If only the function names were shorter :)

Answer 7

Mathematica 150 125

f[{a_,b_,c_}]:=({z=Subsets[Characters@#]&,s};s=Select[""<>#&/@(z@a⋂z@b),!StringFreeQ[#,c]&];
If[s=={},0,StringLength[s[[-1]]]])

• Characters converts a string into a list of characters.
• Subsets finds all the subsequences (held as lists of characters).
• s refers to the list of ALL common subsequences (not the same a S).
• s[[-1]] is the last (and largest) common subsequence; it is equal to S as defined in the question.

Test Cases

f[{"ABCDEF", "CDEFAB", "B"}]

2

---

f[{"HELLO", "WORLD", "SUCKS"}]

0

---

f[{"ABCXD", "BCDEF", "CD"}]

3

---

f[{"X", "Y", "Z"}]

0

Answer 8

Perl, 122

chomp(($A,$B,$C)=<>);$A=~s/(.)/($1)?.*?/g;$_=join'',map{$$_}1..$#-and/$C/&&$%<($-=length)and$%=$-while$B=~/.*?$A/g;print$%

The program expects 3 strings on STDIN and prints a number to STDOUT. Here it is re-written as sub for easier testing:

use feature 'say';
sub L{
    ($A,$B,$C,$%)=(@_,0);
    $A=~s/(.)/($1)?.*?/g;
    $_=join'',map{$$_}1..$#-and/$C/&&$%<($-=length)and$%=$-while$B=~/.*?$A/g;
    $%
}
say L(qw/ABCDEF CDEFAB B/);
say L(qw/HELLO WORLD SUCKS/);
say L(qw/ABCXD BCDEF CD/);
say L(qw/X Y Z/);

and

perl LCSoTS.pl
2
0
3
0

So, 122 even with ugly byte-consuming chomping at the start.

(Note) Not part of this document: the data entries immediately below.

-- ==== Sys2Proof/Machine/Decoder.lean ====
section
/-! DEFINITION. The bitstream decoder: DEC, DECEND (spec/44_decoder.md R210 to R216). -/

namespace Sys2Proof.Machine

/-- The child that a bit selects: 1 right, 0 left (R210). -/
def Node.child (n : Node) (b : BitVec 1) : Idx := if b = 1 then n.right else n.left

/-- "NODE[CUR].RIGHT" or "NODE[CUR].LEFT" (R210); free where CUR is NIL (log 6). -/
def State.curChild (s : State) (b : BitVec 1) : Idx :=
  match s.nodeAt s.cur with
  | some n => n.child b
  | none => Config.freeChild b

/-- The walk of one bit from CUR, in a tree whose root is internal (R210). An absent child is E_MALFORMED (R216). -/
def walkReply (b : BitVec 1) (s : State) : Reply :=
  match s.nodeAt (s.curChild b) with
  | none => .raise .malformed (bitInfo b)
  | some c =>
    if c.leaf then .done { s with cur := s.root } [.symb c.sym] 0
    else .done { s with cur := s.curChild b } [] 0

/-- DEC's own rule (R210): the absent tree (R213), the leaf root, which does not examine the bit (R212), the walk. -/
def decReply (b : BitVec 1) (s : State) : Reply :=
  match s.nodeAt s.root with
  | none => .raise .malformed (bitInfo b)
  | some r => if r.leaf then .done s [.symb r.sym] 0 else walkReply b s

/-- DEC b (R210). -/
def execDec (b : BitVec 1) (s : State) : Outcome := s.perform (.dec b) (decReply b s)

/-- DECEND: the partial walk is dropped, the end-of-stream beat of the symbol sink (R211). -/
def execDecend (s : State) : Outcome := s.perform .decend (.done { s with cur := s.root } [.symeos] 0)

end Sys2Proof.Machine
end

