/-! ## `State.setInq` -/

@[simp] theorem State.setInq_freq (i : Idx) (q : Bool) : (s.setInq i q).freq = s.freq := rfl
@[simp] theorem State.setInq_node (i : Idx) (q : Bool) : (s.setInq i q).node = s.node := rfl
@[simp] theorem State.setInq_nnodes (i : Idx) (q : Bool) : (s.setInq i q).nnodes = s.nnodes := rfl
@[simp] theorem State.setInq_ndist (i : Idx) (q : Bool) : (s.setInq i q).ndist = s.ndist := rfl
@[simp] theorem State.setInq_inq (i : Idx) (q : Bool) : (s.setInq i q).inq = s.inq.set i.toNat q := rfl
@[simp] theorem State.setInq_pqlen (i : Idx) (q : Bool) : (s.setInq i q).pqlen = s.pqlen := rfl
@[simp] theorem State.setInq_root (i : Idx) (q : Bool) : (s.setInq i q).root = s.root := rfl
@[simp] theorem State.setInq_cur (i : Idx) (q : Bool) : (s.setInq i q).cur = s.cur := rfl
@[simp] theorem State.setInq_clen (i : Idx) (q : Bool) : (s.setInq i q).clen = s.clen := rfl
@[simp] theorem State.setInq_cbits (i : Idx) (q : Bool) : (s.setInq i q).cbits = s.cbits := rfl
@[simp] theorem State.setInq_fault (i : Idx) (q : Bool) : (s.setInq i q).fault = s.fault := rfl
@[simp] theorem State.setInq_finfo (i : Idx) (q : Bool) : (s.setInq i q).finfo = s.finfo := rfl
@[simp] theorem State.setInq_phase (i : Idx) (q : Bool) : (s.setInq i q).phase = s.phase := rfl
@[simp] theorem State.setInq_inputs (i : Idx) (q : Bool) : (s.setInq i q).inputs = s.inputs := rfl
@[simp] theorem State.setInq_trace (i : Idx) (q : Bool) : (s.setInq i q).trace = s.trace := rfl

/-! ## `State.emit` -/

@[simp] theorem State.emit_freq (es : List Event) : (s.emit es).freq = s.freq := rfl
@[simp] theorem State.emit_node (es : List Event) : (s.emit es).node = s.node := rfl
@[simp] theorem State.emit_nnodes (es : List Event) : (s.emit es).nnodes = s.nnodes := rfl
@[simp] theorem State.emit_ndist (es : List Event) : (s.emit es).ndist = s.ndist := rfl
@[simp] theorem State.emit_inq (es : List Event) : (s.emit es).inq = s.inq := rfl
@[simp] theorem State.emit_pqlen (es : List Event) : (s.emit es).pqlen = s.pqlen := rfl
@[simp] theorem State.emit_root (es : List Event) : (s.emit es).root = s.root := rfl
@[simp] theorem State.emit_cur (es : List Event) : (s.emit es).cur = s.cur := rfl
@[simp] theorem State.emit_clen (es : List Event) : (s.emit es).clen = s.clen := rfl
@[simp] theorem State.emit_cbits (es : List Event) : (s.emit es).cbits = s.cbits := rfl
@[simp] theorem State.emit_fault (es : List Event) : (s.emit es).fault = s.fault := rfl
@[simp] theorem State.emit_finfo (es : List Event) : (s.emit es).finfo = s.finfo := rfl
@[simp] theorem State.emit_phase (es : List Event) : (s.emit es).phase = s.phase := rfl
@[simp] theorem State.emit_inputs (es : List Event) : (s.emit es).inputs = s.inputs := rfl
@[simp] theorem State.emit_trace (es : List Event) : (s.emit es).trace = s.trace ++ es := rfl

/-! ## `State.cleared` -/

@[simp] theorem State.cleared_freq : s.cleared.freq = State.reset.freq := rfl
@[simp] theorem State.cleared_node : s.cleared.node = State.reset.node := rfl
@[simp] theorem State.cleared_nnodes : s.cleared.nnodes = State.reset.nnodes := rfl
@[simp] theorem State.cleared_ndist : s.cleared.ndist = State.reset.ndist := rfl
@[simp] theorem State.cleared_inq : s.cleared.inq = State.reset.inq := rfl
@[simp] theorem State.cleared_pqlen : s.cleared.pqlen = State.reset.pqlen := rfl
@[simp] theorem State.cleared_root : s.cleared.root = State.reset.root := rfl
@[simp] theorem State.cleared_cur : s.cleared.cur = State.reset.cur := rfl
@[simp] theorem State.cleared_clen : s.cleared.clen = State.reset.clen := rfl
@[simp] theorem State.cleared_cbits : s.cleared.cbits = State.reset.cbits := rfl
@[simp] theorem State.cleared_fault : s.cleared.fault = State.reset.fault := rfl
@[simp] theorem State.cleared_finfo : s.cleared.finfo = State.reset.finfo := rfl
@[simp] theorem State.cleared_phase : s.cleared.phase = State.reset.phase := rfl
@[simp] theorem State.cleared_inputs : s.cleared.inputs = s.inputs := rfl
@[simp] theorem State.cleared_trace : s.cleared.trace = s.trace := rfl
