-- ==== Sys2Proof/Laws/Build.lean ====
section
/-! SUPPORT. Building the tree, in the words of the statements: the present symbols, the least member and the second
least, the merged forest read record by record, and the merge loop beside the MERGE commands it stands for. -/

namespace Sys2Proof.Machine

/-- The present symbols are those of FOREST's list (R21, R150). -/
theorem State.presentSyms_eq (s : State) : s.presentSyms = s.present.map fun p => p.1 := by
  rw [State.present_eq, List.map_map, State.presentSyms, State.presentList, List.filter_map]
  have e : (List.range 256).filter ((fun x => decide (s.freqAt x ≠ 0)) ∘ BitVec.ofNat 8)
      = (List.range 256).filter fun i => decide ((s.freq.entries[i]?).getD 0 ≠ 0) := by
    apply List.filter_congr
    intro i hi
    rw [freq_entry s (List.mem_range.1 hi)]; rfl
  rw [e]; rfl

theorem keyLe_of_not_lt {s : State} {i j : Idx} (h : ¬ Key.Lt ((s.nd j.toNat).cnt, j) ((s.nd i.toNat).cnt, i)) : s.keyLe i.toNat j.toNat := by
  simp only [Key.Lt, BitVec.lt_def, ← BitVec.toNat_inj] at h
  unfold State.keyLe
  omega

theorem inQ_idx {s : State} {i : Nat} (h : s.inQ i = true) : ∃ k : Idx, k.toNat = i ∧ k ≠ Config.nil := by
  have : i < 511 := by
    by_contra c
    rw [s.inQ_of_ge (by omega)] at h; cases h
  refine ⟨BitVec.ofNat 9 i, ?_, ?_⟩
  · rw [BitVec.toNat_ofNat]; omega
  · apply idx_lt_511.1; rw [BitVec.toNat_ofNat]; omega

/-- `pqmin` of a non-empty structure has the least key (R26). -/
theorem pqmin_isLeast {s : State} (h : s.pqmin ≠ Config.nil) : s.isLeast (fun i => s.inQ i = true) s.pqmin.toNat := by
  obtain ⟨h1, h2⟩ := State.pqmin_spec h
  refine ⟨h1, fun j hj => ?_⟩
  obtain ⟨k, rfl, -⟩ := inQ_idx hj
  exact keyLe_of_not_lt (h2 k hj)

theorem isLeast_unique {s : State} {m : Nat → Prop} {i j : Nat} (hi : s.isLeast m i) (hj : s.isLeast m j) : i = j := by
  have a := hi.2 j hj.1
  have b := hj.2 i hi.1
  unfold State.keyLe at a b
  omega

/-- The second removal yields the least of the others (R151). -/
theorem pqmin_second {s : State} {t1 : Idx} (h1 : t1 ≠ Config.nil) (h2 : (s.setInq t1 false).pqmin ≠ Config.nil) :
    s.isLeast (fun i => s.inQ i = true ∧ i ≠ t1.toNat) (s.setInq t1 false).pqmin.toNat := by
  have h := pqmin_isLeast h2
  have q : ∀ i, (s.setInq t1 false).inQ i = true ↔ s.inQ i = true ∧ i ≠ t1.toNat := by
    intro i; rw [s.inQ_remove h1]
    by_cases e : t1.toNat = i
    · simp [e]
    · simp [e, Ne.symm e]
  refine ⟨(q _).1 h.1, fun j hj => ?_⟩
  exact h.2 j ((q j).2 hj)

/-- The forest after the first part of a merge step, record by record (R152). -/
theorem ForestOk.mergeTwo_reads {s : State} (h : ForestOk s) (h2 : 2 ≤ s.pqlen.toNat) :
    ∃ a b : Idx, s.isLeast (fun i => s.inQ i = true) a.toNat ∧
      s.isLeast (fun i => s.inQ i = true ∧ i ≠ a.toNat) b.toNat ∧
      a.toNat < s.nnodes.toNat ∧ b.toNat < s.nnodes.toNat ∧ s.nnodes.toNat < 511 ∧
      ((s.nd a.toNat).cnt + (s.nd b.toNat).cnt).toNat = (s.nd a.toNat).cnt.toNat + (s.nd b.toNat).cnt.toNat ∧
      s.mergeTwo = ((s.setInq a false).setInq b false).join a b ((s.nd a.toNat).cnt + (s.nd b.toNat).cnt) ∧
      (∀ i, s.mergeTwo.nd i =
        if i = s.nnodes.toNat then joinNode ((s.nd a.toNat).cnt + (s.nd b.toNat).cnt) a b
        else if i = a.toNat ∨ i = b.toNat then { s.nd i with parent := s.nnodes } else s.nd i) ∧
      (∀ i, s.mergeTwo.inQ i = true ↔ i = s.nnodes.toNat ∨ (s.inQ i = true ∧ i ≠ a.toNat ∧ i ≠ b.toNat)) := by
  obtain ⟨a, b, e1, e2, hne, q1, q2, b1, b2, hk, hc⟩ := h.two_least h2
  have n1 : a ≠ Config.nil := idx_lt_511.1 (by omega)
  have n2 : b ≠ Config.nil := idx_lt_511.1 (by omega)
  have k1 : a ≠ s.nnodes := fun e => by rw [e] at b1; omega
  have k2 : b ≠ s.nnodes := fun e => by rw [e] at b2; omega
  have hj := State.mergeTwo_eq e1 e2 n1 n2 hc
  refine ⟨a, b, ?_, ?_, b1, b2, hk, ?_, hj, ?_, ?_⟩
  · have := pqmin_isLeast (s := s) (by rw [e1]; exact n1); rw [e1] at this; exact this
  · have := pqmin_second (s := s) n1 (by rw [e2]; exact n2); rw [e2] at this; exact this
  · rw [BitVec.toNat_add]; simp only [Config.cntLimit] at hc; omega
  · intro i; rw [hj, State.nd_join ((s.setInq a false).setInq b false) _ hk k1 k2 n1 n2]; rfl
  · intro i
    rw [hj, State.inQ_join ((s.setInq a false).setInq b false) a b _ hk]
    show (if i = s.nnodes.toNat then true else _) = true ↔ _
    by_cases c : i = s.nnodes.toNat
    · simp [c]
    · rw [if_neg c, State.inQ_remove _ n2, State.inQ_remove _ n1]
      simp only [eq_comm (a := a.toNat), eq_comm (a := b.toNat)]
      by_cases c1 : i = a.toNat <;> by_cases c2 : i = b.toNat <;> simp [c, c1, c2]
      all_goals omega

/-- MERGE, where it is legal (R153). -/
theorem exec_merge {s : State} (hf : s.fault = 0) (hp : s.phase = .forest) :
    exec .merge s = .next (s.mstep.emit [.rsp 0x00 0]) :=
  exec_done (beats := []) (passes_intro hf (by simp [legalIn, hp])) rfl

/-- The loop of TREE beside the MERGE commands it stands for (R154, R158). -/
theorem mergeLoop_runAll (n : Nat) : ∀ {s : State}, s.pqlen.toNat ≤ n → 0 < n → s.fault = 0 → s.phase = .forest →
    runAll (List.replicate (max (s.pqlen.toNat - 1) 1) .merge) s =
      .next ((mergeLoop n s).ported s.inputs
        (s.trace ++ List.replicate (max (s.pqlen.toNat - 1) 1) (.rsp 0x00 0))) := by
  induction n with
  | zero => intro s _ h0; omega
  | succ n ih =>
    intro s hn h0 hf hp
    have hx := exec_merge hf hp
    have F := s.mstep_frame
    generalize hu : s.mstep = u at hx F
    have hport : u.emit [.rsp 0x00 0] = u.ported s.inputs (s.trace ++ [.rsp 0x00 0]) := by
      rw [← F.inputs, ← F.trace]; rfl
    simp only [mergeLoop, hu]
    have hph := s.mstep_phase
    rw [hu] at hph
    rcases hph with ⟨g1, g2, -⟩ | ⟨g1, g2, g3⟩
    · rw [if_pos g2, show max (s.pqlen.toNat - 1) 1 = 1 by omega]
      exact (runAll_one hx).trans (congrArg _ hport)
    · have hup : u.phase = .forest := g2.trans hp
      have t3 := ih (s := u) (by omega) (by omega) (F.fault.trans hf) hup
      rw [if_neg (by rw [hup]; decide), show max (s.pqlen.toNat - 1) 1 = max (u.pqlen.toNat - 1) 1 + 1 by omega,
        List.replicate_succ, runAll_cons_next hx, hport, runAll_ported t3 s.inputs (s.trace ++ [Event.rsp 0x00 0])]
      generalize mergeLoop n u = t at t3 ⊢
      have ev : eventsSince u (t.ported u.inputs (u.trace ++ List.replicate (max (u.pqlen.toNat - 1) 1) (.rsp 0x00 0)))
          = List.replicate (max (u.pqlen.toNat - 1) 1) (Event.rsp 0x00 0) := by
        simp [eventsSince, State.ported]
      rw [ev, List.replicate_succ, List.append_assoc]
      rfl

end Sys2Proof.Machine
end

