/-- FOREST, MERGE commands that do not finalise, TREE and DERIVE leave the tables of FOREST, TREE and DERIVE (R154,
R246). -/
theorem runAll_build {s : State} (hf : s.fault = 0) (hp : s.phase = .count) {m : Nat}
    (hm : m + 1 < s.presentSyms.length ∨ m = 0) :
    ∃ tr, runAll (Instr.forest :: (List.replicate m .merge ++ [.tree, .derive])) s =
      .next (s.buildTables.ported s.inputs tr) := by
  have hframe := s.loadForest_frame
  have hlen : s.loadForest.pqlen.toNat = s.presentSyms.length := by
    rw [s.presentSyms_length, s.loadForest_counts.2.2]
  rw [← hlen] at hm
  obtain ⟨tr, htr⟩ := runAll_merges_tree m (s := s.loadForest.emit [.rsp 0x00 0]) (hframe.fault.trans hf) rfl hm
  rw [mergeLoop_emit, State.emit_inputs, hframe.inputs] at htr
  have hfault : (mergeLoop Config.nodeMax s.loadForest).fault = 0 :=
    (mergeLoop_frame _ _).fault.trans (hframe.fault.trans hf)
  have hphase : (mergeLoop Config.nodeMax s.loadForest).phase = .tree :=
    mergeLoop_phase (pqlen_le_nodeMax _) (by decide)
  refine ⟨tr ++ [.rsp 0x00 0], ?_⟩
  rw [runAll_cons_next (exec_forest hf hp), List.append_cons, State.buildTables]
  exact runAll_then_derive htr hfault hphase

/-- A P_COUNT state that satisfies the invariant and is not halted is determined by FREQ, but for the inputs and the
trace (R32, R40). -/
theorem Inv.count_eq {s : State} (h : Inv s) (hf : s.fault = 0) (hp : s.phase = .count) :
    s = { State.reset with freq := s.freq, inputs := s.inputs, trace := s.trace } := by
  obtain ⟨⟨hnode, hinq, hnnodes, hndist, hpqlen, hroot, hcur⟩, ⟨hclen, hcbits⟩⟩ := h.countOk hp
  have hinfo := h.fault.info hf
  calc s = ⟨s.freq, s.node, s.nnodes, s.ndist, s.inq, s.pqlen, s.root, s.cur, s.clen, s.cbits, s.fault, s.finfo,
          s.phase, s.inputs, s.trace⟩ := rfl
    _ = { State.reset with freq := s.freq, inputs := s.inputs, trace := s.trace } := by
      rw [hnode, hinq, hnnodes, hndist, hpqlen, hroot, hcur, hclen, hcbits, hf, hinfo, hp]
      rfl

/-- Settles O55: two such states with equal FREQ differ in the inputs and the trace alone, and the MERGE commands do not
show in the tables. -/
theorem runsAreDeterminedByFreq : Obligations.RunsAreDeterminedByFreq := by
  intro s u m hs hu hsf huf hsp hup hfreq hm
  have hsu : u = s.ported u.inputs u.trace :=
    calc u = { State.reset with freq := u.freq, inputs := u.inputs, trace := u.trace } := hu.count_eq huf hup
      _ = State.ported { State.reset with freq := s.freq, inputs := s.inputs, trace := s.trace } u.inputs u.trace := by
        rw [← hfreq]
        rfl
      _ = s.ported u.inputs u.trace := by rw [← hs.count_eq hsf hsp]
  have hsyms : u.presentSyms = s.presentSyms := by rw [hsu]; rfl
  obtain ⟨tr, hrun⟩ := runAll_build hsf hsp (m := 0) (Or.inr rfl)
  obtain ⟨tr', hrun'⟩ := runAll_build huf hup (m := m) (by rw [hsyms]; exact hm)
  have htables : u.buildTables = s.buildTables.ported u.inputs u.trace := by rw [← buildTables_ported, ← hsu]
  rw [htables] at hrun'
  generalize s.buildTables = t at hrun hrun'
  exact ⟨_, _, hrun, hrun', rfl, rfl, rfl, rfl, rfl, rfl⟩

/-! ## The empty input -/

/-- No symbol is present in the reset state (R40). -/
theorem presentSyms_reset : State.reset.presentSyms = [] :=
  List.eq_nil_iff_forall_not_mem.2 fun x hx => State.mem_presentSyms.1 hx (State.atReset_reset.freq x)

/-- Without a symbol the tree is absent and no symbol has a code (R155, R183). -/
theorem Built.absent {s t : State} (h : Built s t) (hnone : s.presentSyms = []) :
    t.ndist = 0 ∧ t.nnodes = 0 ∧ t.root = Config.nil ∧ ∀ x, t.clenAt x = 0 := by
  obtain ⟨htree, hcodes⟩ := h.inv.readyOk h.phase
  have hdist : t.ndist = 0 := BitVec.toNat_inj.1 (by rw [htree.ndist_eq h.freq, hnone]; rfl)
  refine ⟨hdist, (htree.absent hdist).1, (htree.absent hdist).2, fun x => (hcodes.absent x fun hx => ?_).1⟩
  rw [State.isPresent, freqAt_congr h.freq] at hx
  have hmem := State.mem_presentSyms.2 hx
  rw [hnone] at hmem
  exact absurd hmem List.not_mem_nil

/-- ENCEND, then DECEND, in P_READY: the two end-of-stream beats, and CUR at ROOT (R196, R211). -/
theorem runAll_encend_decend {s : State} (hf : s.fault = 0) (hp : s.phase = .ready) :
    runAll [.encend, .decend] s =
      .next (State.emit { s with cur := s.root } [.biteos, .rsp 0x00 0, .symeos, .rsp 0x00 0]) := by
  have henc := (encendEndsTheStream s hf).1 hp
  have hdec := (decendReturnsToTheRoot (s.answered [.biteos] 0) hf).1 (Or.inr hp)
  rw [runAll_cons_next henc, runAll_one hdec]
  simp [State.answered, State.emit]

/-- Settles O54: the pipeline on no symbol leaves no tree and no code, and the two ends of stream follow. -/
theorem emptyInput : Obligations.EmptyInput := by
  obtain ⟨-, t, -, -, -, -, hrun, hbuilt⟩ := (Inv.cleared State.reset).build rfl rfl
  obtain ⟨hdist, hnodes, hroot, hcodes⟩ := hbuilt.absent presentSyms_reset
  refine ⟨_, (runAll_append_next hrun).trans (runAll_encend_decend hbuilt.fault hbuilt.phase), hbuilt.fault,
    fun x => ?_, hdist, hnodes, hroot, hcodes, ?_⟩
  · exact (freqAt_congr hbuilt.freq x).trans (State.atReset_reset.freq x)
  · rw [State.emit_trace]
    exact congrArg (· ++ _) hbuilt.trace

end Sys2Proof.Machine
end

section
/-! PROOFS. Exceptions (spec/60_exceptions.md): the fault entry on an illegal word, the halted check, the phase check, and
what the status of a response says of the step that emitted it. -/

namespace Sys2Proof.Machine

/-! ## Illegal words and the halted check -/

/-- A word that decodes to no command is taken by the fault entry, whatever the phase and the fault record (R261). -/
theorem step_illegal {s : State} {w : CmdWord} {rest : List HostInput} (hin : s.inputs = .command w :: rest)
    (hno : ∀ i, decode w ≠ .ok i) :
    step s = .next (State.raise { s with inputs := rest } .illegal ((w >>> 32).setWidth 32)) := by
  rw [step_command hin, takeWord_illegal hno, CmdWord.upper_eq]

/-- Settles O4: the fault entry of an illegal word, as a first fault and as a later one. -/
theorem stepRaisesIllegal : Obligations.StepRaisesIllegal := by
  refine fun s w rest hin hno => ⟨fun hf => ?_, fun hf => ?_⟩
  · rw [step_illegal hin hno, State.raise_first (s := { s with inputs := rest }) hf]
    rfl
  · rw [step_illegal hin hno, State.raise_later (s := { s with inputs := rest }) hf]
    rfl

/-- The last column of table R280: every command but NOP, CLR and RD is refused while halted. -/
theorem performedWhileHalted_eq_false_iff (i : Instr) :
    performedWhileHalted i = false ↔ i ≠ .nop ∧ i ≠ .clr ∧ ∀ a, i ≠ .rd a := by
  cases i <;> simp [performedWhileHalted]

/-- Settles O12: the refusal, the three commands that are performed in every state, and the illegal word. -/
theorem haltedRefuses : Obligations.HaltedRefuses :=
  ⟨State.halted_iff, fun s hf =>
    ⟨fun i hnop hclr hrd => exec_refused hf ((performedWhileHalted_eq_false_iff i).2 ⟨hnop, hclr, hrd⟩),
      nopDoesNothing s, exec_clr s, fun a => (rdReadsOneWord s a).1,
      fun w rest hin hno => (stepRaisesIllegal s w rest hin hno).2 hf⟩⟩

/-! ## The phase check -/

/-- Settles O13: each command by its row of table R280. -/
theorem phaseViolation : Obligations.PhaseViolation := fun _ hf =>
  ⟨fun hp =>
      ⟨fun x => exec_seq hf ((legal_table (.sym x) _).2 hp), fun x d => exec_seq hf ((legal_table (.ldf x d) _).2 hp),
        exec_seq hf ((legal_table .forest _).2 hp)⟩,
    fun hp => ⟨exec_seq hf ((legal_table .merge _).2 hp), exec_seq hf ((legal_table .tree _).2 hp)⟩,
    fun hp => exec_seq hf ((legal_table .derive _).2 hp),
    fun hp => ⟨fun x => exec_seq hf ((legal_table (.enc x) _).2 hp), exec_seq hf ((legal_table .encend _).2 hp)⟩,
    fun htree hready =>
      ⟨fun b => exec_seq hf ((legal_table (.dec b) _).2 ⟨htree, hready⟩),
        exec_seq hf ((legal_table .decend _).2 ⟨htree, hready⟩)⟩⟩

/-! ## The status of a response -/

/-- E_HALTED is the code of no cause that a fault entry may name (R260). -/
theorem Cause.code_ne_halted (c : Cause) : c.code ≠ 0x07 := by cases c <;> decide
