-- ==== Sys2Proof/Machine/Step.lean ====
section
/-! DEFINITION. One step of the machine. -/

namespace Sys2Proof.Machine

/-- One step (00_scope.md R11, 10_state.md R20). BUSY: one micro-step of the running command, no command is accepted.
IDLE: the host's next command runs to completion; with none to hand over the block holds its lines
(60_exceptions.md R106). -/
def step (s : State) : Host.Outcome State Fault Refusal :=
  match s.seq with
  | .busy _ _ => .next s.microStep
  | .idle =>
    match s.inbox with
    | [] => .next s
    | c :: rest =>
      match readCommand c with
      | .error r => .refused r
      | .ok i => afterCommand (exec i (s.present c rest))

/-- `s` with the instruction of an opcode-table word as the next command the host hands over (log 14). -/
def State.withFetchWord (s : State) (nbits w : Nat) : State := s.handFirst nbits w

end Sys2Proof.Machine
end

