-- ==== Sys2Proof/Laws/Decode.lean ====
section
/-! SUPPORT. The fields of a packed word, and a word from its fields. -/

namespace Sys2Proof

variable (op : BitVec 4) (zero : BitVec 11) (inv : Bool) (arg : BitVec 16)

theorem packWord_getLsbD (i : Nat) :
    (packWord op zero inv arg).getLsbD i =
      if i < 16 then arg.getLsbD i
      else if i < 17 then inv
      else if i < 28 then zero.getLsbD (i - 17)
      else op.getLsbD (i - 28) := by
  simp only [packWord, BitVec.getLsbD_append, BitVec.getLsbD_ofBool]
  by_cases h1 : i < 16
  · simp [h1]
  · by_cases h2 : i < 17
    · have : i = 16 := by omega
      subst this; simp
    · by_cases h3 : i < 28
      · simp [h1, h2, h3, show ¬ (i - 16 < 1) by omega, show i - 16 - 1 = i - 17 by omega]
        intro; omega
      · simp [h1, h2, h3, show ¬ (i - 16 < 1) by omega, show ¬ (i - 16 - 1 < 11) by omega,
          show i - 16 - 1 - 11 = i - 28 by omega]

@[simp] theorem opField_packWord : opField (packWord op zero inv arg) = op := by
  ext i hi
  simp only [opField, BitVec.getElem_extractLsb', packWord_getLsbD]
  simp [show ¬ (28 + i < 16) by omega, show ¬ (28 + i < 17) by omega, show ¬ (28 + i < 28) by omega,
    show 28 + i - 28 = i by omega, BitVec.getLsbD_eq_getElem hi]

@[simp] theorem zeroField_packWord : zeroField (packWord op zero inv arg) = zero := by
  ext i hi
  simp only [zeroField, BitVec.getElem_extractLsb', packWord_getLsbD]
  simp [show ¬ (17 + i < 16) by omega, show ¬ (17 + i < 17) by omega, show 17 + i < 28 by omega,
    show 17 + i - 17 = i by omega, BitVec.getLsbD_eq_getElem hi]

@[simp] theorem invField_packWord : invField (packWord op zero inv arg) = inv := by
  rw [invField, packWord_getLsbD]; rfl

@[simp] theorem argField_packWord : argField (packWord op zero inv arg) = arg := by
  ext i hi
  simp only [argField, BitVec.getElem_extractLsb', packWord_getLsbD]
  simp [hi]

/-- A word is the packing of its own fields. -/
theorem packWord_fields (w : CommandWord) : packWord (opField w) (zeroField w) (invField w) (argField w) = w := by
  apply BitVec.eq_of_getLsbD_eq
  intro i hi
  rw [packWord_getLsbD]
  simp only [opField, zeroField, invField, argField, BitVec.getLsbD_extractLsb']
  split
  · simp [*]
  · split
    · have : i = 16 := by omega
      subst this; rfl
    · split
      · simp [show i - 17 < 11 by omega, show 17 + (i - 17) = i by omega]
      · simp [show i - 28 < 4 by omega, show 28 + (i - 28) = i by omega]

end Sys2Proof
end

I hope no bugs crept in while I golfed it to this size. And not sure about scalability, but let it be the question of hardware :-).

Answer 9

Brachylog, 13 bytes

~c~gᵗ⟨⊇ᵛs⟩l|∧

Try it online!

I didn't bother scrolling down far enough to notice that ais had already answered in Brachylog before I wrote this, but it looks like his answer doesn't actually output the length. It's way shorter doing what it does (it could be golfed down to the 10-byte k⊇ᵛ.s~t?∨ with the verify metapredicate and by leaving the output in case of failure to simply default to 0, and then every other integer), but if you try to get it to output the length it ends up tying this (while still making a lot more sense than anything that handles a set number of arguments with ~c!): k⊇ᵛXs~t?∧Xl.∨

A remarkably confusing explanation of my original solution:

~c               A partition of
                 the input
    ᵗ            such that its last element
  ~g             is a list containing one element
  ~gᵗ            which is replaced with that element
     ⟨   ⟩       is a list of two elements
          l      such that the implicit variable the length of which
           |     is the output
     ⟨⊇ᵛ ⟩       is a subsequence of both elements of the first element of the partition
     ⟨  s⟩       and has the last element of the partition as a substring.
           |     If it's not possible to find such a subsequence,
            ∧    leave the output variable unconstrained, so it will default to 0.

~chᵗ⟨⊇ᵛs⟩l|∧ is one byte shorter, but provides an incorrect output when the second element of the input is a substring of a subsequence of the first, like this or this. ~ctᵗ⟨⊇ᵛs⟩l|∧ completely disregards the second element of the input.